Work task: A verbatim copy of every entry is required.

(Extracted information Opens)

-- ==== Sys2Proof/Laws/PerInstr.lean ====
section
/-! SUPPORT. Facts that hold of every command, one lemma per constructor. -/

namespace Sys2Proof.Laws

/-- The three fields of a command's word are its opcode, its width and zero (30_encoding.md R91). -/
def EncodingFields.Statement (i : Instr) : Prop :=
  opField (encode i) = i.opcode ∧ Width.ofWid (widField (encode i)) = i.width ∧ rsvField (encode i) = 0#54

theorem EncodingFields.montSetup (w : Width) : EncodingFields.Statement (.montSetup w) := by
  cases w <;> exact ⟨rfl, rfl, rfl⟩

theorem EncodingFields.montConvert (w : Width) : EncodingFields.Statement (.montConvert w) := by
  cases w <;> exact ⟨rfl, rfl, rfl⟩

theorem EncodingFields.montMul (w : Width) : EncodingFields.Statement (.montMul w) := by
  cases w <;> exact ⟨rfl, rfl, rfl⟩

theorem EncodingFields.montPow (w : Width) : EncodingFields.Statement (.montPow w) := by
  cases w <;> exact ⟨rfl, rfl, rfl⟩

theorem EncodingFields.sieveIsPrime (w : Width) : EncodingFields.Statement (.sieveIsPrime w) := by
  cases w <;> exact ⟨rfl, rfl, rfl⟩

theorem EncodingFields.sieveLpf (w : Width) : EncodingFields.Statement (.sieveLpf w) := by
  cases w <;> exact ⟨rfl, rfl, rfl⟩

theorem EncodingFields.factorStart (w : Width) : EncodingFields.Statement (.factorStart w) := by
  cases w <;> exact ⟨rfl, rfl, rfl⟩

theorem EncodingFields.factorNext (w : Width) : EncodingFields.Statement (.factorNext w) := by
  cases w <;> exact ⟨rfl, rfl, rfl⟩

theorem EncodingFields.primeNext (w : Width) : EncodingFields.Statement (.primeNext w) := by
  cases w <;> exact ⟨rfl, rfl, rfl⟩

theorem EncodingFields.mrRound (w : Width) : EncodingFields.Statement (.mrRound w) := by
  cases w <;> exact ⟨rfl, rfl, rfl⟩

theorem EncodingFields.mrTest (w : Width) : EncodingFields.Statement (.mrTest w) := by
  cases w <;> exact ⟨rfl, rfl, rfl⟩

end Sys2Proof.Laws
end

(Extracted information Closes)

Answer to this task:
-- ==== Sys2Proof/Laws/PerInstr.lean ====
section
/-! SUPPORT. Facts that hold of every command, one lemma per constructor. -/

namespace Sys2Proof.Laws

/-- The three fields of a command's word are its opcode, its width and zero (30_encoding.md R91). -/
def EncodingFields.Statement (i : Instr) : Prop :=
  opField (encode i) = i.opcode ∧ Width.ofWid (widField (encode i)) = i.width ∧ rsvField (encode i) = 0#54

theorem EncodingFields.montSetup (w : Width) : EncodingFields.Statement (.montSetup w) := by
  cases w <;> exact ⟨rfl, rfl, rfl⟩

theorem EncodingFields.montConvert (w : Width) : EncodingFields.Statement (.montConvert w) := by
  cases w <;> exact ⟨rfl, rfl, rfl⟩

theorem EncodingFields.montMul (w : Width) : EncodingFields.Statement (.montMul w) := by
  cases w <;> exact ⟨rfl, rfl, rfl⟩

theorem EncodingFields.montPow (w : Width) : EncodingFields.Statement (.montPow w) := by
  cases w <;> exact ⟨rfl, rfl, rfl⟩

theorem EncodingFields.sieveIsPrime (w : Width) : EncodingFields.Statement (.sieveIsPrime w) := by
  cases w <;> exact ⟨rfl, rfl, rfl⟩

theorem EncodingFields.sieveLpf (w : Width) : EncodingFields.Statement (.sieveLpf w) := by
  cases w <;> exact ⟨rfl, rfl, rfl⟩

theorem EncodingFields.factorStart (w : Width) : EncodingFields.Statement (.factorStart w) := by
  cases w <;> exact ⟨rfl, rfl, rfl⟩

theorem EncodingFields.factorNext (w : Width) : EncodingFields.Statement (.factorNext w) := by
  cases w <;> exact ⟨rfl, rfl, rfl⟩

theorem EncodingFields.primeNext (w : Width) : EncodingFields.Statement (.primeNext w) := by
  cases w <;> exact ⟨rfl, rfl, rfl⟩

theorem EncodingFields.mrRound (w : Width) : EncodingFields.Statement (.mrRound w) := by
  cases w <;> exact ⟨rfl, rfl, rfl⟩

theorem EncodingFields.mrTest (w : Width) : EncodingFields.Statement (.mrTest w) := by
  cases w <;> exact ⟨rfl, rfl, rfl⟩

end Sys2Proof.Laws
end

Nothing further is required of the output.